**WORK TO BE COMPLETED**:
Of the lines below, write out exactly those from the line with "let p : Nat" through the line with "-- (x^2 + u^2)(eta^4", both included, and skip the rest.

━━━━━━━━

/-! ### The exponential of SEXP (R165) -/

/-- e to the x as a power of two times an enclosure. -/
def expScaled (N : Nat) (neg : Bool) (m : Nat) (e : Int) : Int × Encl :=
  let x : Encl :=
    if e + N ≥ 0 then (m * 2 ^ (e + N).toNat, m * 2 ^ (e + N).toNat)
    else (m / 2 ^ (-(e + N)).toNat, m / 2 ^ (-(e + N)).toNat + 1)
  let l := ln2Encl N
  if neg then
    let k := x.2 / l.1 + 1
    (-(k : Int), expEncl N (k * l.1 - x.2, k * l.2 - x.1))
  else
    let k := x.1 / l.2
    (k, expEncl N (x.1 - k * l.2, x.2 - k * l.1))

/-- SEXP on one lane (R165). -/
def Fmt.exp (F : Fmt) (mode : RMode) (a : Nat) : Nat × Conds :=
  let x := F.val a
  match F.nanOf [x] with
  | some r => r
  | none =>
    match x with
    | .inf n => (if n then F.signed false 0 else F.infinity false, {})
    | .fin n m e =>
      if m == 0 then (F.one, {})
      else if (m.log2 : Int) + e ≥ 12 then F.round mode false 1 (if n then -5000 else 5000) true
      else if (m.log2 : Int) + e < -(F.p : Int) - 20 then
        (if n then F.round mode false (2 ^ (F.p + 16) - 1) (-(F.p : Int) - 16) true
         else F.round mode false (2 ^ (F.p + 16)) (-(F.p : Int) - 16) true)
      else refineScaled F mode (fun N => expScaled N n m e) precisions
    | _ => F.invalid

/-! ### Numbers (p + q * sqrt S) / r (R172, R181) -/

/-- A number of a real quadratic field, over a positive radicand held apart. -/
structure QNum where
  p : Int
  q : Int
  r : Int
  deriving DecidableEq, Repr

def QNum.mul (S : Nat) (x y : QNum) : QNum := ⟨x.p * y.p + x.q * y.q * S, x.p * y.q + x.q * y.p, x.r * y.r⟩
def QNum.add (x y : QNum) : QNum := ⟨x.p * y.r + y.p * x.r, x.q * y.r + y.q * x.r, x.r * y.r⟩
def QNum.negate (x : QNum) : QNum := ⟨-x.p, -x.q, x.r⟩
def QNum.half (x : QNum) : QNum := ⟨x.p, x.q, 2 * x.r⟩

/-- (M - n * sqrt S) / (M + n * sqrt S), rationalised. -/
def reflect (S M n : Nat) : QNum :=
  let d : Int := (M * M : Nat) - (n * n * S : Nat)
  if d == 0 then ⟨0, 0, 1⟩ else ⟨(M * M + n * n * S : Nat), -((2 * M * n : Nat) : Int), d⟩

/-- One rounding of a number of the field; an exact zero is +0. -/
def Fmt.roundQ (F : Fmt) (mode : RMode) (S : Nat) (x : QNum) : Nat × Conds :=
  let p := if x.r < 0 then -x.p else x.p
  let q := if x.r < 0 then -x.q else x.q
  let r := x.r.natAbs
  let pp := p.natAbs * p.natAbs
  let qq := q.natAbs * q.natAbs * S
  -- the sign of p + q sqrt S
  let neg := if p < 0 && q ≤ 0 then true else if p < 0 then decide (pp > qq) else if q < 0 then decide (qq > pp) else false
  if pp == qq && decide ((p < 0) != (q < 0)) || (p == 0 && q == 0) || (p == 0 && S == 0) then (F.signed false 0, {})
  else
    let k := F.p + 20 + r.log2 + (p.natAbs + q.natAbs * (isqrt S + 1)).log2
    let P := p.natAbs * 2 ^ k
    let T := qq * 4 ^ k
    let t := isqrt T
    let sq := t * t == T
    let same := decide ((p < 0) == (q < 0)) || p == 0 || q == 0
    let num : Nat × Bool :=
      if same then (P + t, !sq)
      else if pp > qq then (if sq then (P - t, false) else (P - t - 1, true))
      else (t - P, !sq)
    F.round mode neg (num.1 / r) (-(k : Int)) (num.2 || num.1 % r != 0)

/-- SFRES on one lane (R172): the coefficients a, b, c and d, each rounded once. -/
def sfresLane (mode : RMode) (cosI eta : Nat) : List Nat × Conds :=
  let F := Fmt.fp32
  let bad : List Nat × Conds := ([F.nan, F.nan, F.nan, F.nan], Conds.invalid)
  match F.val (cosI % 2 ^ 31), F.val eta with
  | .nan .., _ => bad
  | _, .nan .. => bad
  | _, .inf _ => bad
  | xv, .fin n h eh =>
    if n || h == 0 then bad
    else
      -- x is at most 1
      let x : Nat × Int := match xv with
        | .fin _ m e => if fGt (cosI % 2 ^ 31) fOne then (1, 0) else (m, e)
        | _ => (1, 0)
      if fEq eta fOne then ([0, 0, 0, 0], {})
      else
        let K : Nat := (max 0 (max (-x.2) (-eh))).toNat
        let X := x.1 * 2 ^ (x.2 + K).toNat
        let H := h * 2 ^ (eh + K).toNat
        let s : Int := (H * H + X * X : Nat) - (4 ^ K : Nat)
        if s ≥ 0 then
          let S := s.toNat
          let rs := reflect S X 1
          let rp := reflect S (H * H * X) (4 ^ K)
          let rs2 := QNum.mul S rs rs
          let rp2 := QNum.mul S rp rp
          let a := F.roundQ mode S (QNum.half (QNum.add rs2 rp2))
          let b := F.roundQ mode S (QNum.half (QNum.add rs2 rp2.negate))
          let c := F.roundQ mode S (QNum.mul S rs rp)
          ([a.1, b.1, c.1, 0], (a.2.union b.2).union c.2)
        else
          -- total internal reflection: u = sqrt (-s), all scaled by 2 ^ K
          let U := (-s).toNat
          -- p = eta^2 x^2 + u^2 and q = x (1 - eta^2), over 16 ^ K and 8 ^ K
          let p : Nat := H * H * X * X + U * 4 ^ K
          let q : Int := (X : Int) * ((4 ^ K : Nat) - (H * H : Nat))
          let qa := q.natAbs
          -- (x^2 + u^2)(eta^4 x^2 + u^2), over 4 ^ K and 64 ^ K
          let D := (X * X + U) * (H * H * H * H * X * X + U * 16 ^ K)
          let c := F.roundQ mode 0 ⟨(p * p : Nat) - (qa * qa * U : Nat), 0, D⟩
          let d := F.roundQ mode U ⟨0, 2 * p * q, D⟩
          ([fOne, 0, c.1, d.1], c.2.union d.2)

/-- The logistic-like map of STEXUP's last step (R181). -/
def sigmoid (z : Nat) : Nat :=
  match Fmt.fp32.val z with
  | .nan .. => fNaN
  | .inf n => if n then 0 else fOne
  | .fin n m e =>
    let K : Nat := (max 0 (-e)).toNat
    let Z := m * 2 ^ (e + K).toNat
    let S := 4 ^ K + Z * Z
    (Fmt.fp32.roundQ .rne S ⟨S, if n then -(Z : Int) else Z, 2 * S⟩).1

/-! ### Spectral texture (R177 to R182) -/

/-- The fields of a SPECTRAL entry that the unit uses (R177). -/
structure Spectrum where
  w : Nat
  h : Nat
  l : Nat
  n : Nat
  lambda0 : Nat
  dlambda : Nat
  edgeZero : Bool
  wrap : Bool
  deriving DecidableEq, Repr

/-- A value is 1. -/
def FVal.isOne : FVal → Bool
  | .fin false m e => if e ≤ 0 then m == 2 ^ (-e).toNat else m * 2 ^ e.toNat == 1
  | _ => false

/-- A value is 0. -/
def FVal.isZero : FVal → Bool
  | .fin _ m _ => m == 0
  | _ => false

/-- Lerp of R178, with the fraction as an exact value. -/
def lerpVal (a b : Nat) (f : FVal) : Nat :=
  if f.isZero then a else if f.isOne then b
  else (Fmt.fp32.fmaVal .rne f (Fmt.fp32.val (fSub b a)) (Fmt.fp32.val a)).1

/-- Lerp of R178. -/
def lerp (a b f : Nat) : Nat := lerpVal a b (Fmt.fp32.val f)

/-- What a finite FP32 value lies above its floor, exact (R178). -/
def aboveFloor (a : Nat) : FVal :=
  match Fmt.fp32.val a with
  | .fin n m e =>
    let r := sumExact n m e (decide (0 < fFloor a)) (fFloor a).natAbs 0
    .fin false r.2.1 r.2.2
  | v => v

/-- The Lerp tree over two nodes of each of three axes (R178). `s i j k` reads the sample at the lower or upper node. -/
def lerp3 {m : Type → Type} [Monad m] (s : Bool → Bool → Bool → m Nat) (fx fy fl : FVal) : m Nat := do
  let layer (k : Bool) : m Nat := do
    let a ← s false false k
    let b ← s true false k
    let c ← s false true k
    let d ← s true true k
    pure (lerpVal (lerpVal a b fx) (lerpVal c d fx) fy)
  let x ← layer false
  let y ← layer true
  pure (lerpVal x y fl)

/-- Spectral of R179; `A i` reads sample i. -/
def Spectrum.at {m : Type → Type} [Monad m] (T : Spectrum) (A : Nat → m Nat) (lam : Nat) : m Nat :=
  if fIsNaN lam then pure fNaN
  else
    let p := fDiv (fSub lam T.lambda0) T.dlambda
    if fLt p 0 then (if T.edgeZero then pure 0 else A 0)
    else if fGt p (fOfNat (T.n - 1)) then (if T.edgeZero then pure 0 else A (T.n - 1))
    else if T.n == 1 then A 0
    else do
      let i := min (fFloor p).toNat (T.n - 2)
      let li := fFma (fOfNat i) T.dlambda T.lambda0
      let a ← A i
      let b ← A (i + 1)
      pure (lerp a b (fDiv (fSub lam li) T.dlambda))

/-- A texel coordinate under the address mode (R178). -/
def texAddr (wrap : Bool) (x : Int) (w : Nat) : Nat :=
  if wrap then (x % (w : Int)).toNat else (max 0 (min x ((w : Int) - 1))).toNat

/-- How a sample is read: its texel x, y, its layer and its number. -/
abbrev Sampler (m : Type → Type) := Nat → Nat → Nat → Nat → m Nat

━━━━━━━━

**TASK OUTPUT**:
          let p : Nat := H * H * X * X + U * 4 ^ K
          let q : Int := (X : Int) * ((4 ^ K : Nat) - (H * H : Nat))
          let qa := q.natAbs
          -- (x^2 + u^2)(eta^4 x^2 + u^2), over 4 ^ K and 64 ^ K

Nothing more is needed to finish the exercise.